Criterion ii: In its layout and architecture the historic town of Goiás is an outstanding example of a European town admirably adapted to the climatic, geographical and cultural constraints of central South America.

Criterion iv: Goiás represents the evolution of a form of urban structure and architecture characteristic of the colonial settlement of South America, making full use of local materials and techniques and conserving its exceptional setting.

Long Description

In its layout and architecture the historic town of Goiás is an outstanding example of a European town admirably adapted to the climatic, geographical and cultural constraints of central South America. It represents the evolution of a form of urban structure and architecture characteristic of the colonial settlement of South America, making full use of local materials and techniques and conserving its exceptional setting. The urban layout is an example of the organic development of a mining town, adapted to the conditions of the site. Although modest, both public and private architecture form a harmonious whole, thanks to the coherent use of local materials and vernacular techniques.

The origins of the town of Goiás are closely related with the history of the more or less official expeditions (bandeiras ), which left from São Paulo to explore the interior of the Brazilian territory. One expedition, under the command of Fernando Dias Pais, explored the region of Minas (1673-81), and another expedition, under the command of Bartolomeu Bueno da Silva, explored the region of Goiás (1682), finding some gold. As a result of wars in the coastal regions, attention was again drawn to the interior; gold was found in Cuiabá and in Rio Vermelho (the mines of Goiás).
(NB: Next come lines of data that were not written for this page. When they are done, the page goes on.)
/-- R238, R246, R247, R249, R252, R255, R260, R262, R334: the rows of the streams in an awake hub. ABORT goes before STOP and
STOP before START; a start of a records context that nothing refuses runs it from item 0; a refused one shows CFGERR with source
196 and keeps its state; a row whose samples are complete is appended and the next one is named by its close; spilled data moves
into its FIFO when that has room for the whole page beside the reserve of R262, or is empty (the model's choice, log 113); the
open packet closes at its flush time; a due descriptor is appended or waits for a gap to end; a sent packet goes out at the
active exit or up the ring; a confirmation and a drop entry act as the shared operations say. R255 to R259, R249: gaps and
spill. A row whose samples are complete is the item of its name; every item is counted. Where it does not fit, or a record
waits, a gap begins with it: GAP, GAPCNT + 1, source 197, and the open packet closes. A further item is counted in the running
gap and not stored. When an eighth of the FIFO and room for the record and the item are free the gap ends: its STREAM_GAP record
first, in a packet of its own with the bounds and the count of the missing items, then the waiting descriptor where there is
room for both, then the item. With no free FIFO unit a unit goes to the spill page being written, else to the lowest free page,
the first one raising source 198. What waits for room is taken up before the item (the model's reading, log 59). R246, R261: a
confirmation of PSEQ q releases exactly the packets up to the sent one with that number, and RP passes them. The order in which
waiting records enter is the model's reading (log 59). -/
def Obligations.StreamRows : Prop :=
  (∀ s : State, s.awake = true → ∀ c : Fin 512,
      (∀ v : Word, v.toNat % 8 = 1 → s.strState c.val = 0 → s.ggeTesting = false → s.flt.ended = [] → s.ggeOn c.val = false →
        (s.writeFlds (R.STR_CTRL c.val) [F.STR_CTRL_ABORT, F.STR_CTRL_STOP, F.STR_CTRL_START] v).startCause c.val false = none →
        s.strRecords c.val = true → ∃ t, exec (.strCtrlStart c v) s = .next t ∧ t.strState c.val = 1 ∧ t.strIcnt c.val = 0
          ∧ (t.st c.val).pkts = [] ∧ (t.st c.val).startLt = s.lt ∧ (t.st c.val).starts = ((s.st c.val).starts + 1) % 65536)
      ∧ (∀ (v : Word) k, v.toNat % 8 = 1 → s.ggeTesting = false → s.flt.ended = [] → s.ggeOn c.val = false →
        (s.writeFlds (R.STR_CTRL c.val) [F.STR_CTRL_ABORT, F.STR_CTRL_STOP, F.STR_CTRL_START] v).startCause c.val false = some k →
        ∃ u : State, exec (.strCtrlStart c v) s = .next (u.raise 196 c.val)
          ∧ u.flag (R.STR_STAT c.val) F.STR_STAT_CFGERR = true ∧ u.strState c.val = s.strState c.val)
      ∧ (∀ v : Word, v.toNat / 2 % 4 = 1 → exec (.strCtrlStop c v) s = .next ((s.writeFlds (R.STR_CTRL c.val)
          [F.STR_CTRL_ABORT, F.STR_CTRL_STOP, F.STR_CTRL_START] v).strStop c.val))
      ∧ (∀ v : Word, v.toNat.testBit 2 = true → exec (.strCtrlAbort c v) s = .next ((s.writeFlds (R.STR_CTRL c.val)
          [F.STR_CTRL_ABORT, F.STR_CTRL_STOP, F.STR_CTRL_START] v).ctxAbort c.val))
      ∧ (∀ name close, s.strState c.val = 1 → s.strRecords c.val = false → s.strNext c.val = some (name, close) →
        s.rowReady (s.strMembers c.val) close = true → ∃ t, exec (.streamRowAppend c) s = .next t
          ∧ (t.st c.val).lastRow = some name ∧ (t.st c.val).nextRow = close)
      ∧ (∀ p rest, (s.st c.val).spill = p :: rest → (p.count + ((s.st c.val).wp - (s.st c.val).rp) ≤ s.rowSpace c.val ∨ (s.st c.val).wp = (s.st c.val).rp ∧ p.count ≤ s.strUnits c.val) →
        ∃ t, exec (.spillDrain c) s = .next t ∧ (t.st c.val).spill = rest ∧ (t.st c.val).wp = (s.st c.val).wp + p.count)
      ∧ (∀ o, (s.st c.val).cur = some o → ∃ t k, exec (.packetFlush c) s = .next t ∧ (t.st c.val).cur = none
          ∧ (t.st c.val).pkts = (s.st c.val).pkts ++ [k] ∧ k.first = o.first ∧ k.items = o.items)
      ∧ (∀ x, (s.st c.val).descAt = some x → s.strState c.val = 1 → (s.st c.val).gap ≠ none →
        ∃ t, exec (.descriptorDue c) s = .next t ∧ (t.st c.val).descWaits = true ∧ (t.st c.val).descAt = none ∧ t.regs = s.regs)
      ∧ (∀ x, (s.st c.val).descAt = some x → s.strState c.val = 1 → (s.st c.val).gap = none → (s.st c.val).gapWaits = [] →
        s.descUnits c.val ≤ s.freeUnits c.val → exec (.descriptorDue c) s = .next ((s.moveTo x).appendDesc c.val))
      ∧ (∀ stored, s.sendItem c.val stored = none → exec (.packetSend c stored) s = .next s)
      ∧ (∀ stored q bs p, s.sendItem c.val stored = some (q, bs) → s.exitPort = some p →
        s.senderFree ⟨s.hubId, c.val, s.fld (R.STR_SEND c.val) F.STR_SEND_DST, q, bs, s.lt⟩ = true →
        exec (.packetSend c stored) s = .next ((s.sendTake c.val stored q).exitSend p
          ⟨s.hubId, c.val, s.fld (R.STR_SEND c.val) F.STR_SEND_DST, q, bs, s.lt⟩))
      ∧ (∀ stored q bs k, s.sendItem c.val stored = some (q, bs) → s.exitPort = none → s.upLink = some k →
        s.senderFree ⟨s.hubId, c.val, s.fld (R.STR_SEND c.val) F.STR_SEND_DST, q, bs, s.lt⟩ = true →
        exec (.packetSend c stored) s = .next ((s.sendTake c.val stored q).sendUp k c.val q bs))
      ∧ (∀ pseq, s.ggeOn c.val = false → exec (.streamConfirmation c pseq) s = .next (s.confirm c.val pseq.toNat))
      ∧ (∀ pseq, s.ggeOn c.val = false → exec (.dropEntry c pseq) s = .next (s.dropPkt c.val pseq.toNat)))
  ∧ (∀ (s : State) (c : Fin 512),
      (∀ name close, s.awake = true → s.strState c.val = 1 → s.strRecords c.val = false → s.strNext c.val = some (name, close) →
        s.rowReady (s.strMembers c.val) close = true → (s.st c.val).lossAt = none → ∃ m u w : State, m = s.moveTo (close + 200000 * nsU)
          ∧ u = m.itemArrives c.val name (.row (rowImage (m.strFmt c.val) ((m.strMembers c.val).map (fun n => m.tapAt n (m.strTap c.val) name))))
          ∧ w = u.setStr c.val { u.st c.val with lastRow := some name }
          ∧ exec (.streamRowAppend c) s = .next (w.setStr c.val { w.st c.val with nextRow := close }))
      ∧ (∀ lt it (a : State), a = (s.setIcnt c.val (s.strIcnt c.val + 1)).appendWaits c.val → (a.st c.val).gap = none →
        (a.st c.val).descWaits = false → ((a.st c.val).gapWaits ≠ [] ∨ a.freeUnits c.val < a.itemUnits c.val lt it) →
        ∃ b : State, s.itemArrives c.val lt it = (b.bump (R.STR_STAT c.val) F.STR_STAT_GAPCNT).raise 197 c.val
          ∧ (b.st c.val).gap = some ⟨1, lt, lt, s.strIcnt c.val, 1⟩ ∧ (b.st c.val).cur = none
          ∧ b.flag (R.STR_STAT c.val) F.STR_STAT_GAP = true
          ∧ ((a.st c.val).cur = none → (b.st c.val).pkts = (a.st c.val).pkts)
          ∧ (∀ o, (a.st c.val).cur = some o → ∃ k, (b.st c.val).pkts = (a.st c.val).pkts ++ [k] ∧ k.first = o.first ∧ k.items = o.items))
      ∧ (∀ lt it g (a : State), a = (s.setIcnt c.val (s.strIcnt c.val + 1)).appendWaits c.val → (a.st c.val).gap = some g →
        ((a.st c.val).gapWaits ≠ [] ∨ 32 * a.freeUnits c.val < a.strPages c.val * 4096 / 8 ∨ a.freeUnits c.val < a.freshUnits c.val it + 4) →
        ((s.itemArrives c.val lt it).st c.val).gap = some ⟨g.cause, g.ltFirst, lt, g.idxFirst, g.count + 1⟩
          ∧ ((s.itemArrives c.val lt it).st c.val).pkts = (a.st c.val).pkts
          ∧ ((s.itemArrives c.val lt it).st c.val).cur = (a.st c.val).cur)
      ∧ (∀ lt it g (a : State), a = (s.setIcnt c.val (s.strIcnt c.val + 1)).appendWaits c.val → (a.st c.val).gap = some g →
        (a.st c.val).gapWaits = [] → a.strPages c.val * 4096 / 8 ≤ 32 * a.freeUnits c.val → a.freshUnits c.val it + 4 ≤ a.freeUnits c.val →
        ∃ b : State, b = (a.setStr c.val { a.st c.val with gap := none }).appendGap c.val g
          ∧ ((b.st c.val).descWaits = true ∧ b.descUnits c.val + b.freshUnits c.val it ≤ b.freeUnits c.val →
            s.itemArrives c.val lt it = (b.appendDesc c.val).storeItem c.val lt (s.strIcnt c.val) it)
          ∧ (¬ ((b.st c.val).descWaits = true ∧ b.descUnits c.val + b.freshUnits c.val it ≤ b.freeUnits c.val) →
            s.itemArrives c.val lt it = b.storeItem c.val lt (s.strIcnt c.val) it))
      ∧ (∀ g, ∃ (d : State) (hd : List Byte) (k : Pkt), d = (s.closePkt c.val false false).openPkt c.val 2 g.ltFirst g.idxFirst (decide (g.cause = 4))
          ∧ ((s.appendGap c.val g).st c.val).pkts = ((s.closePkt c.val false false).st c.val).pkts ++ [k]
          ∧ k.bytes = hd ++ container 0x50 true true (d.st c.val).rseq (d.gapRecord c.val g) ∧ hd.length = 32
          ∧ k.gapOnly = true ∧ k.items = g.count ∧ k.idxFirst = g.idxFirst ∧ k.ltFirst = g.ltFirst ∧ k.ltLast = g.ltLast
          ∧ ((s.appendGap c.val g).st c.val).cur = none)
      ∧ (∀ bs o rows lt idx, (s.st c.val).cur = some o → s.rowContinues c.val lt = true → rows = (if s.strTimed c.val then beBytes 8 (lt - o.name) else []) ++ bs →
        ∃ k, ((s.storeItem c.val lt idx (.row bs)).st c.val).cur = some k ∧ k.payload = o.payload ++ rows
          ∧ k.items = o.items + 1 ∧ k.count = o.count + 1 ∧ k.ltLast = lt ∧ k.first = o.first)
      ∧ (∀ bs lt idx, s.rowContinues c.val lt = false →
        ∃ k, ((s.storeItem c.val lt idx (.row bs)).st c.val).cur = some k
          ∧ k.payload = (if s.strTimed c.val then beBytes 8 0 else []) ++ bs ∧ k.items = 1 ∧ k.name = lt ∧ k.idxFirst = idx)
      ∧ (∀ deep bs p, s.fifoRoom c.val deep = 0 → (s.st c.val).spill.getLast? = some p → p.count < 128 →
        p.first + p.count = (s.st c.val).wr → (∀ q ∈ (s.st c.val).spill, q.first + q.count ≤ (s.st c.val).wr) →
        ∃ t, s.storeUnit c.val deep bs = t ∧ (t.st c.val).spill = (s.st c.val).spill.dropLast ++ [⟨p.page, p.first, p.count + 1⟩]
          ∧ (t.st c.val).wr = (s.st c.val).wr + 1 ∧ (t.st c.val).wp = (s.st c.val).wp
          ∧ t.bytes (0x04000000 + p.page * 4096 + 32 * p.count) 32 = bytesAt bs 0 32)
      ∧ (∀ deep bs p q r, s.fifoRoom c.val deep = 0 → (s.st c.val).spill.getLast? = some p → 128 ≤ p.count → s.spillFree = q :: r →
        (∀ x ∈ (s.st c.val).spill, x.first + x.count ≤ (s.st c.val).wr) →
        ∃ t, s.storeUnit c.val deep bs = t ∧ (t.st c.val).spill = (s.st c.val).spill ++ [⟨q, (s.st c.val).wr, 1⟩]
          ∧ t.bytes (0x04000000 + q * 4096) 32 = bytesAt bs 0 32)
      ∧ (∀ deep bs q r, s.fifoRoom c.val deep = 0 → (s.st c.val).spill = [] → s.spillFree = q :: r →
        ∃ u : State, s.storeUnit c.val deep bs = (u.raise 198 c.val).setBytes (0x04000000 + q * 4096) (bytesAt bs 0 32)
          ∧ (u.st c.val).spill = [⟨q, (s.st c.val).wr, 1⟩] ∧ u.flag (R.STR_STAT c.val) F.STR_STAT_SPILLING = true))
  ∧ (∀ (s : State) (c q : Nat), (s.st c).stopWaits = none → (s.st c).gapWaits = [] →
      ((s.confirm c q).st c).pkts = (s.st c).pkts.drop (pktsUpTo (s.st c).pkts q)
      ∧ (∀ p, ((s.st c).pkts.take (pktsUpTo (s.st c).pkts q)).getLast? = some p →
          ((s.confirm c q).st c).rp = p.first + p.units))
In order to guarantee better control of the mines of Goiás, the Portuguese authorities decide to reinforce the regional government. In 1739, the governor of São Paulo chose Santana, which took the name of Vila Boa de Goiás. The mining village was thus doubled in size by adding to it a small administrative quarter. In 1748, Goiás was chosen as the headquarters of a new subdistrict; its first governor was Dom Marcos de Noronha (1749-55), who transformed the modest village into a small capital. Among the first constructions was the Casa de Fundição (1750) for the control of gold, the governor's palace and the military barracks. The town continued to be improved, including the construction of the Casa de Câmara e Cadeia, improvement of the roads and streets, building of the fountains of Carioca and Chafariz de Cauda, and the opening of a theatre. In 1782 the governor had the urban master plan prepared, providing the town with a structure that has survived until the present day. In 1770 an inevitable decline in gold mining began and Goiás entered a long period of stagnation. In 1935-37 its administrative status was removed but the townscape remained intact.

The town of Goiás is built between two series of hills, along a small river, the Rio Vermelho. The areas on the right bank are tight up against the north-western hills, and have a popular character, indicated by the church of Rosario, which was traditionally reserved for slaves. The areas on the left bank, limited by the hills to the south-east, are reserved for the more representative groups of buildings, including the parish church (today the cathedral) of Santana, the Governor's Palace, the barracks, the Casa de Fundição, extending to the Plaça do Chafariz and climbing towards the hill of Chapeu do Padre. Here are also to be found the historic residential quarter and a characteristic market place.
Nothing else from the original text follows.